-- DATA RECORDS --
%%

/-- R57: a byte the block sends is the next byte of the frame of the step it is at, each frame as R56
gives it; a phase that R56 gives no outbound frame sends no byte. -/
def Obligations.SentByteIsTheFramesNextByte : Prop :=
  ∀ (s t : State) (b : Byte), s.consistent = true → s.status.busy = true → s.seqTurn = true →
    step s = .next t → t.trace = s.trace ++ [.tx b] →
    ∃ f : List Byte, f[s.seq.sent]? = some b ∧
      match s.seq.phase with
      | .progReq => f = s.params.raw.progReq
      | .verReq => f = [s.params.raw.verReq]
      | .keySend => f = [s.k1s]
      | .conf1 => f = [0x06 ^^^ s.k1s]
      | .mark => f = [s.params.raw.marker ^^^ s.params.raw.k2]
      | .conf2 => f = [0x06 ^^^ s.params.raw.k2]
      | .readDesc =>
        ∃ a : BitVec 16, a = s.params.raw.baseAddr + BitVec.ofNat 16 (0x20 * (s.seq.slot - 1)) ∧
          f = [s.params.raw.cmdRead ^^^ s.params.raw.k2, a.extractLsb' 8 8 ^^^ s.params.raw.k2,
            a.extractLsb' 0 8 ^^^ s.params.raw.k2, 0x20 ^^^ s.params.raw.k2]
      | .readAck => f = [0x06 ^^^ s.params.raw.k2]
      | .writeDesc g =>
        ∃ (a : BitVec 16) (n : Byte),
          f = [s.params.raw.cmdWrite ^^^ s.params.raw.k2, a.extractLsb' 8 8 ^^^ s.params.raw.k2,
            a.extractLsb' 0 8 ^^^ s.params.raw.k2, n ^^^ s.params.raw.k2] ∧
          match g with
          | .scanKey =>
            a = s.params.raw.scanKeyAddr ∧ n = BitVec.ofNat 8 s.params.raw.scanKeyData.length
          | .mask => a = s.params.raw.maskAddr ∧ n = 2
          | .slot =>
            a = s.params.raw.baseAddr + BitVec.ofNat 16 (0x20 * (s.seq.slot - 1)) ∧ n = 0x20
      | .writeData .scanKey => f = s.params.raw.scanKeyData.map (· ^^^ s.params.raw.k2)
      | .writeData .mask =>
        f = [s.actMask.extractLsb' 0 8 ^^^ s.params.raw.k2,
          s.actMask.extractLsb' 8 8 ^^^ s.params.raw.k2]
      | .writeData .slot =>
        f = (List.range 32).map fun k =>
          s.mem.read (0x200 + 32 * (s.seq.slot - 1) + k) ^^^ s.params.raw.k2
      | .writeSum .scanKey =>
        f = [BitVec.ofNat 8 (s.params.raw.scanKeyData.map BitVec.toNat).sum ^^^ s.params.raw.k2]
      | .writeSum .mask =>
        f = [(s.actMask.extractLsb' 0 8 + s.actMask.extractLsb' 8 8) ^^^ s.params.raw.k2]
      | .writeSum .slot =>
        f = [BitVec.ofNat 8 (((List.range 32).map fun k =>
          (s.mem.read (0x200 + 32 * (s.seq.slot - 1) + k)).toNat).sum) ^^^ s.params.raw.k2]
      | .termSend => f = [s.params.raw.endCode ^^^ s.params.raw.k2]
      | _ => False

/-- R179, R123, R125: the baud rate is raised only in SSTATE Listening, and SSTATE becomes Listening
only by an RX that delivered LISTEN_CODE; HOST idle, polling or waiting. -/
def Obligations.BaudRaisedOnlyAfterListen : Prop :=
  ∀ s t : State, s.consistent = true → s.seqTurn = true → step s = .next t →
    (∀ r, t.trace = s.trace ++ [.baud r] →
      s.status.sstate = .listening ∧ r = s.params.raw.baudHigh ∧ t.status.baudHi = true) ∧
    (t.status.sstate = .listening → s.status.sstate ≠ .listening →
      t.trace = s.trace ++ [.rx 1 (some [s.params.raw.listenCode])])

/-- R180, R150, R151, R152: a session ends after finitely many steps, whatever DEV answers, HOST idle,
polling or waiting: BUSY = 0, DONE = 1, the transport closed and the key discarded.  When the link was
open, CLOSE has been performed exactly once.  It rests on every RX being answered, R180's assumption,
which the model's answers meet (log entry 16, DESIGN CHOICE). -/
def Obligations.EverySessionEnds : Prop :=
  ∀ s : State, s.consistent = true → s.status.busy = true →
    (∀ a ∈ s.hostQueue, a = .poll ∨ a = .wait) → Event.close ∉ s.trace →
    ∃ k t, steps k s = .next t ∧ t.status.busy = false ∧ t.status.done = true ∧
      t.status.link = false ∧ t.status.baudHi = false ∧ t.k1s = 0 ∧
      (s.status.link = true → t.trace.count Event.close = 1)

/-- R153: RDALL against a device that answers every check rightly reads the sixteen records in
ascending order: IMG holds the decrypted blocks, RES is 16, SSTATE is Terminated, no error, TBL and
ACTMASK are as before, and the events are the handshake's, the sixteen read transactions' and the
termination sequence's.  That the trace holds these alone is the model's choice (log entry 8, DESIGN
CHOICE: emptied at the start). -/
def Obligations.RdallReadsAllSixteenRecords : Prop :=
  ∀ (s t : State) (d : SlotIx → List Byte) (dI dR : List Byte) (q : List DevAnswer),
    exec .rdall s = .next t → s.hostQueue = [] → s.seq.op = some 0x20 →
    s.devQueue = handshakeAnswers s.params.raw t.k1s dI dR ++
      (allSlots.map fun i =>
        [DevAnswer.present (d i), .present [conf ^^^ s.params.raw.k2]]).flatten ++
      [.present [conf ^^^ s.params.raw.k2]] ++ q →
    ∃ k u, steps k t = .next u ∧ u.status.busy = false ∧ u.status.done = true ∧
      u.status.err = false ∧ u.status.sstate = .terminated ∧ u.status.link = false ∧
      u.res = 16 ∧ u.devQueue = q ∧ u.actMask = s.actMask ∧
      u.trace = handshakeEvents s.params.raw t.k1s dI dR ++
        (allSlots.map fun i => readEvents s.params.raw (i.val + 1) (d i)).flatten ++
        terminationEvents s.params.raw ∧
      (∀ (i : SlotIx) (k : Nat), k < 32 →
        u.mem.read (0x200 + 32 * i.val + k) = (d i).getD k 0 ^^^ s.params.raw.k2) ∧
      (∀ a, a < 0x200 → u.mem.read a = s.mem.read a)

/-- R154: WRALL, once its table has encoded, against a device that answers every check rightly: the
handshake, the scan-toggle write, the bitmask write in a legacy session only, the sixteen encoded
records in ascending order, the termination sequence; RES is 16, SSTATE is Terminated, no error, and
TBL, IMG and ACTMASK are as the encode left them.  The model's: the encode is in the step of the CMD
write (log entry 7, DEDUCED) and the trace is emptied there (log entry 8, DESIGN CHOICE). -/
def Obligations.WrallWritesAllSixteenRecords : Prop :=
  ∀ (s t : State) (dI dR : List Byte) (q : List DevAnswer),
    exec .wrall s = .next t → t.status.busy = true → s.hostQueue = [] → s.seq.op = some 0x21 →
    s.devQueue = handshakeAnswers s.params.raw t.k1s dI dR ++
      List.replicate (if cfgPvar s.cfg then 18 else 19)
        (DevAnswer.present [conf ^^^ s.params.raw.k2]) ++ q →
    ∃ k u, steps k t = .next u ∧ u.status.busy = false ∧ u.status.done = true ∧
      u.status.err = false ∧ u.status.sstate = .terminated ∧ u.status.link = false ∧
      u.res = 16 ∧ u.devQueue = q ∧ u.mem = t.mem ∧ u.actMask = t.actMask ∧
      u.trace = handshakeEvents s.params.raw t.k1s dI dR ++
        writeEvents s.params.raw s.params.raw.scanKeyAddr s.params.raw.scanKeyData ++
        (if cfgPvar s.cfg then []
          else writeEvents s.params.raw s.params.raw.maskAddr
            [t.actMask.extractLsb' 0 8, t.actMask.extractLsb' 8 8]) ++
        (allSlots.map fun i =>
          writeEvents s.params.raw (slotAddr s.params.raw (i.val + 1))
            (readRecord t.mem i)).flatten ++
        terminationEvents s.params.raw

/-- R30: the device addresses of the sixteen slots are BASE_ADDR + 0x20 (s - 1) without wrap, so
distinct and ascending. -/
def Obligations.SlotAddressesAscendWithoutWrap : Prop :=
  ∀ (p : BlockParams) (n : Nat), 1 ≤ n → n ≤ 16 →
    (slotAddr p.raw n).toNat = p.raw.baseAddr.toNat + 0x20 * (n - 1) ∧
    (n < 16 → (slotAddr p.raw n).toNat < (slotAddr p.raw (n + 1)).toNat)

/-! ## Error capture, reset and the invariant -/

/-- R161: what `end_with_error` writes, and that it writes nothing else but the sequencer's note of
the command and of the error under report, which are none then (R24; log entry 9, DEDUCED).  STATUS
then reads the error's code (R158). -/
def Obligations.EndWithErrorCaptures : Prop :=
  ∀ (s : State) (f : Failure),
    s.endWithError f = { s with
      status := { s.status with busy := false, done := true, err := true, ecode := some f.kind }
      errInfo := f.info
      seq := { s.seq with op := none, error := none } } ∧
    (s.endWithError f).status.toWord.extractLsb' 4 4 =
      match f.kind with
      | .handshakeRejected => 1
      | .confirmationMismatch => 2
      | .timeout => 3
      | .encodingError => 4
      | .transportUnavailable => 5
      | .decodeError => 6
      | .illegalCommand => 7

/-- The STATUS and ERRINFO words (R13, R14): every field at its bits, STATUS[31:13] and ERRINFO[31:28]
zero, the codes of ECODE (R158), SSTATE (R13), FIELD (R14) and PHASE (R159) one by one. -/
def Obligations.StatusAndErrInfoWordFields : Prop :=
  (∀ st : Status,
    st.toWord.getLsbD 0 = st.busy ∧ st.toWord.getLsbD 1 = st.done ∧
    st.toWord.getLsbD 2 = st.err ∧ st.toWord.getLsbD 3 = st.termFail ∧
    st.toWord.extractLsb' 4 4 =
      (match st.ecode with
        | none => 0
        | some .handshakeRejected => 1
        | some .confirmationMismatch => 2
        | some .timeout => 3
        | some .encodingError => 4
        | some .transportUnavailable => 5
        | some .decodeError => 6
        | some .illegalCommand => 7) ∧
    st.toWord.extractLsb' 8 3 =
      (match st.sstate with
        | .idle => 0
        | .listening => 1
        | .keyExchanged => 2
        | .active => 3
        | .terminated => 4
        | .failed => 5) ∧
    st.toWord.getLsbD 11 = st.link ∧ st.toWord.getLsbD 12 = st.baudHi ∧
    st.toWord.extractLsb' 13 19 = 0) ∧
  (∀ e : ErrInfo,
    e.toWord.extractLsb' 0 8 = e.exp ∧ e.toWord.extractLsb' 8 8 = e.act ∧
    e.toWord.extractLsb' 16 5 = e.slot ∧
    e.toWord.extractLsb' 21 3 =
      (match e.field with
        | .none => 0
        | .rxf => 1
        | .rxstep => 2
        | .txf => 3
        | .txstep => 4
        | .rxt => 5
        | .txt => 6
        | .flags => 7) ∧
    e.toWord.extractLsb' 24 4 =
      (match e.phase with
        | .none => 0
        | .cmd => 1
        | .encode => 2
        | .decode => 3
        | .openLink => 4
        | .hsListen => 5
        | .hsConf1 => 6
        | .hsIdent => 7
        | .hsConf2 => 8
        | .hsResp => 9
        | .hsConf3 => 10
        | .scanKey => 11
        | .mask => 12
        | .slotData => 13
        | .slotAck => 14
        | .term => 15) ∧
    e.toWord.extractLsb' 28 4 = 0)

/-- R172: the reset value of every piece of state that the spec gives one.  TBL, IMG and STAGE, which
it leaves unspecified, are not stated, but that the reserved bits of TBL read 0. -/
def Obligations.ResetValues : Prop :=
  State.reset.cmd = 0 ∧ State.reset.arg = 0 ∧ State.reset.res = 0 ∧
  State.reset.status.toWord = 0 ∧ State.reset.errInfo.toWord = 0 ∧ State.reset.cfg = 0 ∧
  State.reset.key1 = 0 ∧ State.reset.hostValue 4 0x020 = 0x0000FFFF ∧
  State.reset.hostValue 4 0x01C = State.reset.params.raw.k2.setWidth 32 ∧ State.reset.k1s = 0 ∧
  State.reset.seq.op = none ∧ State.reset.seq.phase = .idle ∧ State.reset.seq.slot = 0 ∧
  State.reset.seq.doneSlots = 0 ∧ State.reset.seq.error = none ∧
  State.reset.status.link = false ∧ State.reset.status.baudHi = false ∧
  ∀ i : SlotIx, (State.reset.mem.read (tblAddr i + 12)).toNat < 32 ∧
    State.reset.mem.read (tblAddr i + 13) = 0 ∧ State.reset.mem.read (tblAddr i + 14) = 0 ∧
    State.reset.mem.read (tblAddr i + 15) = 0

/-- R173: the reset input, at any time, a running session among them: no event is performed, the link
is released, and every register takes its reset value. -/
def Obligations.ResetInputAbortsSession : Prop :=
  ∀ (s : State) (rest : List HostAct), s.hostQueue = .reset :: rest →
    ∃ t, step s = .next t ∧ t.trace = s.trace ∧ t.status.link = false ∧
      t.status.baudHi = false ∧ t.cmd = 0 ∧ t.arg = 0 ∧ t.res = 0 ∧ t.status.toWord = 0 ∧
      t.errInfo.toWord = 0 ∧ t.cfg = 0 ∧ t.key1 = 0 ∧ t.actMask = 0xFFFF ∧ t.k1s = 0 ∧
      t.seq = { op := none, phase := .idle, sent := 0, slot := 0, doneSlots := 0, error := none } ∧
      t.params = s.params ∧ t.hostQueue = rest

/-- The machine after reset is consistent (log entry 1's contents of TBL, IMG and STAGE among it). -/
def Obligations.ResetIsConsistent : Prop := State.reset.consistent = true

/-- Every step keeps the consistency of registers, sequencer position, line state and buffers that
`State.consistent` spells out: canonical memory (R22), STATUS and ERRINFO in agreement (R13, R14),
the transport closed and the key discarded between sessions (R150, R151), and in each phase of a
session the state, rate, slot and count that the rules give it (R121..R149). -/
def Obligations.StepKeepsConsistent : Prop :=
  ∀ s t : State, s.consistent = true → step s = .next t → t.consistent = true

%%

-- EXERCISE AIM --
Reproduce every line of the entries above, unchanged, from the very first one down to and including the line containing "step s = .next t → t.trace".

-- WRITTEN ANSWER --
/-- R57: a byte the block sends is the next byte of the frame of the step it is at, each frame as R56
gives it; a phase that R56 gives no outbound frame sends no byte. -/
def Obligations.SentByteIsTheFramesNextByte : Prop :=
  ∀ (s t : State) (b : Byte), s.consistent = true → s.status.busy = true → s.seqTurn = true →
    step s = .next t → t.trace = s.trace ++ [.tx b] →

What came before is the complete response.